In replenishment context:

  • Replay: feed historical article × merchant × week inputs (prices, inbounds, inventory state, demand) into the engine.
  • Generate: have the engine produce replenishment decisions for each historical period.
  • Simulate: forward-simulate sales, returns, stockouts using the engine's decisions (with Monte Carlo / DES over realised demand).
  • Compare: measure key metrics (GMV, margin, fill rate, availability) vs the historical baseline.
  • Report: the delta is the counterfactual uplift.

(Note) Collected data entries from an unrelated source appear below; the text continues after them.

-- ==== Sys2Proof/Laws/KeptDmaHost.lean ====
section
/-!
SUPPORT. What the operations of Machine/DmaHost.lean keep (Laws/Kept.lean).
-/

namespace Sys2Proof.Machine

theorem State.setDma_kept {cq : List Instr} (s : Machine.State) (c : ℕ) (x : Dma) (h_s : Kept cq s) :
    Kept cq (State.setDma s c x) := by
  unfold State.setDma
  repeat' first
    | with_reducible assumption
    | simp only [kept_mk_iff]
    | with_reducible apply kept_dmas
    | with_reducible exact swf_sset _ _ _ _

theorem State.dmaBlock_kept {cq : List Instr} (s : Machine.State) (c : ℕ) (code : ℕ) (tag : Option ℕ) (h_s :
    Kept cq s) : Kept cq (State.dmaBlock s c code tag) := by
  unfold State.dmaBlock
  repeat' first
    | with_reducible assumption
    | with_reducible apply State.ringWrite_kept
    | with_reducible apply kept_ite

theorem State.dmaStop_kept {cq : List Instr} (s : Machine.State) (c : ℕ) (code : ℕ) (tag : Option ℕ) (h_s : Kept
    cq s) : Kept cq (State.dmaStop s c code tag) := by
  unfold State.dmaStop
  repeat' first
    | with_reducible assumption
    | with_reducible apply State.put_kept
    | with_reducible apply State.raise_kept
    | with_reducible apply State.dmaBlock_kept
    | with_reducible apply State.setDma_kept

theorem State.dmaCfg_kept {cq : List Instr} (s : Machine.State) (c : ℕ) (v : ℕ) (h_s : Kept cq s) :
    Kept cq (State.dmaCfg s c v) := by
  unfold State.dmaCfg
  repeat' first
    | with_reducible assumption
    | with_reducible apply State.setDma_kept
    | with_reducible apply State.put_kept
    | with_reducible apply State.wv_kept
    | with_reducible apply kept_ite

theorem execDmaEnable_kept {cq : List Instr} (c : Fin 4) (val : BitVec 32) (s : Machine.State) (h_s : Kept cq s)
    : ResultKept cq (execDmaEnable c val s) := by
  unfold execDmaEnable
  repeat' first
    | with_reducible assumption
    | with_reducible apply hostCmd_kept
    | with_reducible apply State.dmaCfg_kept
    | intro _

theorem execDmaHostcnt_kept {cq : List Instr} (c : Fin 4) (cnt : BitVec 16) (cells : List (ℕ × BitVec 8)) (s :
    Machine.State) (h_s : Kept cq s) : ResultKept cq (execDmaHostcnt c cnt cells s) := by
  unfold execDmaHostcnt
  repeat' first
    | with_reducible assumption
    | with_reducible apply hostCmd_kept
    | with_reducible apply State.hostCells_kept
    | with_reducible apply State.put_kept
    | intro _

theorem State.copyOut_kept {cq : List Instr} (s : Machine.State) (h : ℕ) (a : ℕ) (n : ℕ) (h_s : Kept cq s) :
    Kept cq (State.copyOut s h a n) := by
  unfold State.copyOut
  repeat' first
    | with_reducible assumption
    | with_reducible apply State.hostStore_kept
    | with_reducible refine kept_foldl _ _ (fun _ _ _ => ?_) ?_

theorem State.copyIn_kept {cq : List Instr} (s : Machine.State) (h : ℕ) (a : ℕ) (n : ℕ) (h_s : Kept cq s) :
    Kept cq (State.copyIn s h a n) := by
  unfold State.copyIn
  repeat' first
    | with_reducible assumption
    | with_reducible apply State.write_kept
    | with_reducible apply State.poisonWord_kept
    | with_reducible refine kept_foldl _ _ (fun _ _ _ => ?_) ?_

theorem State.copyNext_kept {cq : List Instr} (s : Machine.State) (c : ℕ) (hostErr : Bool) (ecc : Ecc) (h_s :
    Kept cq s) : Kept cq (State.copyNext s c hostErr ecc) := by
  unfold State.copyNext
  repeat' first
    | with_reducible assumption
    | with_reducible apply State.dmaStop_kept
    | with_reducible apply State.eccAt_kept
    | with_reducible apply State.copyOut_kept
    | with_reducible apply State.copyIn_kept
    | with_reducible apply State.ringWrite_kept
    | with_reducible apply State.put_kept
    | with_reducible apply State.dmaBlock_kept
    | with_reducible apply State.errClass_kept
    | with_reducible apply State.raise_kept
    | with_reducible apply kept_ite

theorem execDmaDescriptor_kept {cq : List Instr} (c : Fin 4) (hostErr : Bool) (ecc : Ecc) (s : Machine.State)
    (h_s : Kept cq s) : ResultKept cq (execDmaDescriptor c hostErr ecc s) := by
  unfold execDmaDescriptor
  repeat' first
    | with_reducible assumption
    | with_reducible apply State.copyNext_kept
    | with_reducible apply resultKept_next

theorem State.drainReport_kept {cq : List Instr} (s : Machine.State) (c : ℕ) (h_s : Kept cq s) :
    Kept cq (State.drainReport s c) := by
  unfold State.drainReport
  repeat' first
    | with_reducible assumption
    | with_reducible apply State.raise_kept
    | with_reducible apply State.dmaBlock_kept
    | with_reducible apply State.setDma_kept

theorem State.drainWrite_kept {cq : List Instr} (s : Machine.State) (c : ℕ) (a : ℕ) (w : CWord) (st : Word) (h_s
    : Kept cq s) : Kept cq (State.drainWrite s c a w st) := by
  unfold State.drainWrite
  repeat' first
    | with_reducible assumption
    | with_reducible apply State.poisonRange_kept
    | with_reducible apply State.write_kept
    | with_reducible apply State.hostStore_kept
    | with_reducible apply State.errClass_kept
    | with_reducible apply kept_ite

theorem State.drainNext_kept {cq : List Instr} (s : Machine.State) (c : ℕ) (h_s : Kept cq s) :
    Kept cq (State.drainNext s c) := by
  unfold State.drainNext
  repeat' first
    | with_reducible assumption
    | with_reducible apply State.dmaStop_kept
    | with_reducible apply State.put_kept
    | with_reducible apply State.drainWrite_kept
    | with_reducible apply State.consume_kept
    | with_reducible apply State.drainReport_kept
    | with_reducible apply State.setDma_kept
    | with_reducible apply kept_ite
    | extract_lets
    | split

theorem execDmaDrainEntry_kept {cq : List Instr} (c : Fin 4) (s : Machine.State) (h_s : Kept cq s) :
    ResultKept cq (execDmaDrainEntry c s) := by
  unfold execDmaDrainEntry
  repeat' first
    | with_reducible assumption
    | with_reducible apply State.drainNext_kept
    | with_reducible apply resultKept_next

theorem State.drainDue_kept {cq : List Instr} (s : Machine.State) (c : ℕ) (h_s : Kept cq s) :
    Kept cq (State.drainDue s c) := by
  unfold State.drainDue
  repeat' first
    | with_reducible assumption
    | with_reducible apply State.drainReport_kept
    | with_reducible apply kept_ite
    | split

theorem execDmaDrainReport_kept {cq : List Instr} (c : Fin 4) (s : Machine.State) (h_s : Kept cq s) :
    ResultKept cq (execDmaDrainReport c s) := by
  unfold execDmaDrainReport
  repeat' first
    | with_reducible assumption
    | with_reducible apply State.drainDue_kept
    | with_reducible apply resultKept_next

theorem State.vackWrite_kept {cq : List Instr} (s : Machine.State) (i : ℕ) (v : ℕ) (h_s : Kept cq s) :
    Kept cq (State.vackWrite s i v) := by
  unfold State.vackWrite
  repeat' first
    | with_reducible assumption
    | with_reducible apply State.changed_kept
    | with_reducible apply State.setService_kept
    | with_reducible refine each_kept _ _ (fun _ _ _ => ?_) ?_

theorem execVack_kept {cq : List Instr} (i : Fin 2) (bits : BitVec 32) (s : Machine.State) (h_s : Kept cq s) :
    ResultKept cq (execVack i bits s) := by
  unfold execVack
  repeat' first
    | with_reducible assumption
    | with_reducible apply hostCmd_kept
    | with_reducible apply State.vackWrite_kept
    | intro _

theorem State.bar4Put_kept {cq : List Instr} (s : Machine.State) (o : ℕ) (v : Word) (h_s : Kept cq s) :
    Kept cq (State.bar4Put s o v) := by
  unfold State.bar4Put
  repeat' first
    | with_reducible assumption
    | with_reducible apply kept_ite
    | simp only [kept_mk_iff]
    | with_reducible apply kept_msix
    | exact swf_sset _ _ _ _
    | split

theorem State.msixUnmask_kept {cq : List Instr} (s : Machine.State) (v : ℕ) (addr : BitVec 64) (data : Word)
    (h_s : Kept cq s) : Kept cq (State.msixUnmask s v addr data) := by
  unfold State.msixUnmask
  repeat' first
    | with_reducible assumption
    | with_reducible apply State.settle_kept
    | with_reducible apply State.bar4Put_kept
    | with_reducible apply kept_ite
    | simp only [kept_mk_iff]
    | with_reducible apply kept_msix
    | with_reducible exact id

theorem execMsixUnmask_kept {cq : List Instr} (v : Fin 64) (addr : BitVec 64) (data : BitVec 32) (s :
    Machine.State) (h_s : Kept cq s) : ResultKept cq (execMsixUnmask v addr data s) := by
  unfold execMsixUnmask
  repeat' first
    | with_reducible assumption
    | with_reducible apply State.msixUnmask_kept
    | with_reducible apply resultKept_next

theorem State.pcieUp_kept {cq : List Instr} (s : Machine.State) (speed : ℕ) (width : ℕ) (h_s : Kept cq s) :
    Kept cq (State.pcieUp s speed width) := by
  unfold State.pcieUp
  repeat' first
    | with_reducible assumption
    | with_reducible apply State.put_kept
    | with_reducible apply kept_ite
    | simp only [kept_mk_iff]
    | with_reducible apply kept_fold

theorem execPcieLinkUp_kept {cq : List Instr} (speed : BitVec 4) (width : BitVec 4) (s : Machine.State) (h_s :
    Kept cq s) : ResultKept cq (execPcieLinkUp speed width s) := by
  unfold execPcieLinkUp
  repeat' first
    | with_reducible assumption
    | with_reducible apply State.pcieUp_kept
    | with_reducible apply resultKept_next

theorem State.pcieDown_kept {cq : List Instr} (s : Machine.State) (e : LinkEvt) (h_s : Kept cq s) :
    Kept cq (State.pcieDown s e) := by
  unfold State.pcieDown
  repeat' first
    | with_reducible assumption
    | with_reducible apply State.put_kept
    | with_reducible apply State.dmaStop_kept
    | with_reducible apply State.wv_kept
    | with_reducible apply State.raise_kept
    | exact fun _ => (rfl : swf (fun _ => MsixEntry.init) Msix.init.entries = true)
    | with_reducible apply kept_ite
    | with_reducible refine each_kept _ _ (fun _ _ _ => ?_) ?_
    | simp only [kept_mk_iff]
    | with_reducible apply kept_msix

theorem execPcieLinkDown_kept {cq : List Instr} (cause : LinkEvt) (s : Machine.State) (h_s : Kept cq s) :
    ResultKept cq (execPcieLinkDown cause s) := by
  unfold execPcieLinkDown
  repeat' first
    | with_reducible assumption
    | with_reducible apply State.pcieDown_kept
    | with_reducible apply resultKept_next

end Sys2Proof.Machine
end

Canonical instance (Zalando ZEOS paper)

The Nature Scientific Reports paper's backtest:

Dimension Value
Period Oct 2023 – Sep 2024 (12 months)
Articles ~2,000,000
Merchants ~800
Baseline Professional human replenishment decisions
Metrics GMV, GMV after FC, availability, demand fill rate

Results (verbatim table):

Metric Engine vs Human Uplift
Gross Merchandise Value (GMV) +22.11%
Gross Margin (GMV after FC) +21.95%
Weighted Weekly Availability +33.63%
Weighted Demand Fill Rate +23.63%

Performance characteristics disclosed:

  • Consistent seasonal performance. Positive uplifts "remained remarkably stable throughout the 12-month period, demonstrating the engine's ability to navigate high-variance seasonal peaks and troughs without performance degradation."
  • Stable high service levels. Engine reaches absolute 86.40% availability and 91.14% fill rate — gains are not from aggressive overstocking.
  • Broad generalisation. 70–80% of merchants saw positive financial uplifts, demonstrating that the probabilistic approach generalises across diverse article types.

The 100%-adoption caveat

The published uplift numbers assume every merchant follows every recommendation. Verbatim:

"Note on backtest implications: It is important to clarify that the uplifts cited above represent a theoretical scenario of 100% user adoption. Because the tool serves as an AI decision-support assistant, the final authority remains with the merchants. Actual results will vary depending on how consistently merchants choose to implement the system's suggestions."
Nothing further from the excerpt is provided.